As I said before, my maternal grandmother made a great Plum Pudding. How did a woman from Japan learn to cook this old English Christmas dish? My grandmother came over in her teens to marry my grandfather. Yoshi came from a very prominant family, her father was the head of their village. Yoshi attended a Catholic school contrary to the ideas of the times. My great grandfather was a very progressive person and believed in education, even for the girls. In the early photos my grandmother is always the one in a different colored kimono. This is to differentiate her rank from the regular students. Yoshi came to the States when she was 17 or 18 to be married to the man she was promised to.

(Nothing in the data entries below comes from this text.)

-- ==== Sys2Proof/Machine/DmaSlot.lean ====
section
/-! DEFINITION. The DMA-slot commands (06, R219 to R228). -/

namespace Sys2Proof.Machine

/-- READ in every cluster of partition p (06, R219, R221; 10, R325, R326). -/
def execRead (p : Nat) (a : DmaArgs) (ecc : List EccLine) (s : State) : Out :=
  slotExec p { emptyBundle with dmOp := .read, dm := a } (ecc.foldl lineError s)

/-- WRITE in every cluster of partition p (06, R219 to R227). -/
def execWrite (p : Nat) (a : DmaArgs) (s : State) : Out :=
  slotExec p { emptyBundle with dmOp := .write, dm := a } s

/-- SEND in every cluster of partition p (06, R219 to R227). -/
def execSend (p : Nat) (a : DmaArgs) (s : State) : Out :=
  slotExec p { emptyBundle with dmOp := .send, dm := a } s

/-- RECV in every cluster of partition p (06, R219 to R227). -/
def execRecv (p : Nat) (a : DmaArgs) (s : State) : Out :=
  slotExec p { emptyBundle with dmOp := .recv, dm := a } s

/-- ATOMIC_ADD in every cluster of partition p (06, R219 to R227). -/
def execAtomicAdd (p : Nat) (a : DmaArgs) (s : State) : Out :=
  slotExec p { emptyBundle with dmOp := .atomic false, dm := a } s

/-- ATOMIC_ADD_RELAXED in every cluster of partition p (06, R219 to R227). -/
def execAtomicAddRelaxed (p : Nat) (a : DmaArgs) (s : State) : Out :=
  slotExec p { emptyBundle with dmOp := .atomic true, dm := a } s

/-- HOSTOUT in every cluster of partition p (06, R219 to R227). -/
def execHostout (p : Nat) (a : DmaArgs) (s : State) : Out :=
  slotExec p { emptyBundle with dmOp := .hostout, dm := a } s

/-- REGREAD in every cluster of partition p (06, R219 to R227). -/
def execRegread (p : Nat) (a : DmaArgs) (s : State) : Out :=
  slotExec p { emptyBundle with dmOp := .regread, dm := a } s

/-- SOLVE in every cluster of partition p (06, R219 to R227). -/
def execSolve (p : Nat) (a : DmaArgs) (s : State) : Out :=
  slotExec p { emptyBundle with dmOp := .solve, dm := a } s

/-- SEED in every cluster of partition p (06, R219 to R227). -/
def execSeed (p : Nat) (a : DmaArgs) (s : State) : Out :=
  slotExec p { emptyBundle with dmOp := .seed, dm := a } s

/-- COLL in every cluster of partition p (06, R219 to R227). -/
def execColl (p : Nat) (a : DmaArgs) (s : State) : Out :=
  slotExec p { emptyBundle with dmOp := .coll, dm := a } s

end Sys2Proof.Machine
end

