/-- The always-on domain after its reset: dictionary objects at their defaults, keys and life record as the carrier keeps them (18,
R590, R604; 19, R625, R644; 20, R648; 21, R668). Assumption 44 (DEDUCED); 45 (DEDUCED). -/
def alwaysOnReset (s : State) (a : PowerOnArgs) : State :=
  let ca := checkCopy s.copyA a.badA
  let cb := checkCopy s.copyB a.badB
  let l := lifeFrom ca cb
  let m : Mgmt :=
    { mgmtReset with
      keys := s.mgmt.keys, h := floorsOf l, dup := a.dup, strap := a.straps, nodeId := l.nodeId,
      nodeNow := l.nodeId.getD a.straps.toNat, startAt := l.clock }
  let mv := a.mv.toNat
  let u : Supplies :=
    { suppliesReset with
      aux := !a.main, auxOver := !a.main && decide (13200 < mv), started := a.main && decide (40000 < mv),
      main := a.main && decide (38000 ≤ mv), mainMv := if a.main then mv else 0, auxMv := if a.main then 0 else mv,
      fromMain := a.main, mainOn := false, mated := false }
  let t := mainReset { s with mgmt := m, supplies := u, life := l, copyA := ca, copyB := cb, gov := governorReset }
  if oneBad ca cb then mgmtSend t srcFw 0x05E0 0 else t

/-- ALWAYS_ON_POWER_ON: the first input becomes present. -/
def execAlwaysOnPowerOn (a : PowerOnArgs) (s : State) : Out := .next (if s.supplies.aon then s else alwaysOnReset s a)

/-- The life record as the flash keeps it once the always-on domain is off: the counters stand at their last commit (19, R642,
R644). Assumption 44 (DEDUCED). -/
def lifeKept (s : State) : Life :=
  match newestCopy s.copyA s.copyB with
  | some c => { s.life with seconds := c.life.seconds, energy := c.life.energy, clock := c.life.clock }
  | none => { s.life with seconds := 0, energy := 0, clock := 0 }

/-- ALWAYS_ON_HOLD_UP_END: both inputs are lost and the hold-up ends (19, R608, R642). -/
def execAlwaysOnHoldUpEnd (s : State) : Out :=
  .next (
    if !s.supplies.aon || s.supplies.aux || s.supplies.main then s
    else withSup (commitLife (mainOff { s with life := lifeKept s })) (fun u => { u with aon := false }))

end Sys2Proof.Machine
end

My grandfather was already here and was working as a cook for the railroad. Until my grandfather got established my grandmother went to Sacramento High School and worked for room and board. After they married they had a strawberry ranch in Reigo (Rio Linda). After the war and they got out of the internment camp in Tulle Lake they moved to San Mateo. My aunt went to work for Stanford University and my grandparents became the caretakers for a home in Hillsboro owned by the Vicount and Vicountess. I don't remember what their name was but they lived primarliy in France. My grandmother had to learn how to cook gourmet meals for the times the Vicount and Vicountess would come to the house and entertain. My grandfather had learned to cook American foods working for the railroad and my grandmother had learned some working as a live in while in school.
My grandmother could cook.. she could put out a meal to rival any caterer... I don't know if she actually cooked for the Queen of England but I do remember that she was so excited because the queen was going to stop by to visit her cousin the Viscountess. I'm sure she at least served tea and pastries. I remember my grandmother making Baba Au Rum, eclairs, cream puffs, legs of lamb, and probably a lot of things I've forgotten. The pantry of the house was located in the basement and I would love to go down there (as long as someone went with me) and check out all the strange cans,bottles and jars ... turtle soup, frog legs, quail eggs, pate,escargot all kinds of things I'd never heard of before. They had a dumb waiter that you could load with food from the pantry and send up to the first floor where the kitchen was located. It seemed to me it had a huge stove, I'm sure it was a commercial type that seemed to me to take up a whole wall. Everything in the kitchen seemed extra large. I don't know if it was because I was little at the time or if it really was all commercial grade appliances. I was probably 11 or so the last time we visited the mansion. My grandparents retired and moved to a small house in San Mateo. I wish I could go back and see that mansion.. check out the kitchen again.
That is how a Japanese Grandmother learned to cook gourmet meals.. Plum Pudding included.

1 comment:

Anonymous said...

Wow...very nice story!!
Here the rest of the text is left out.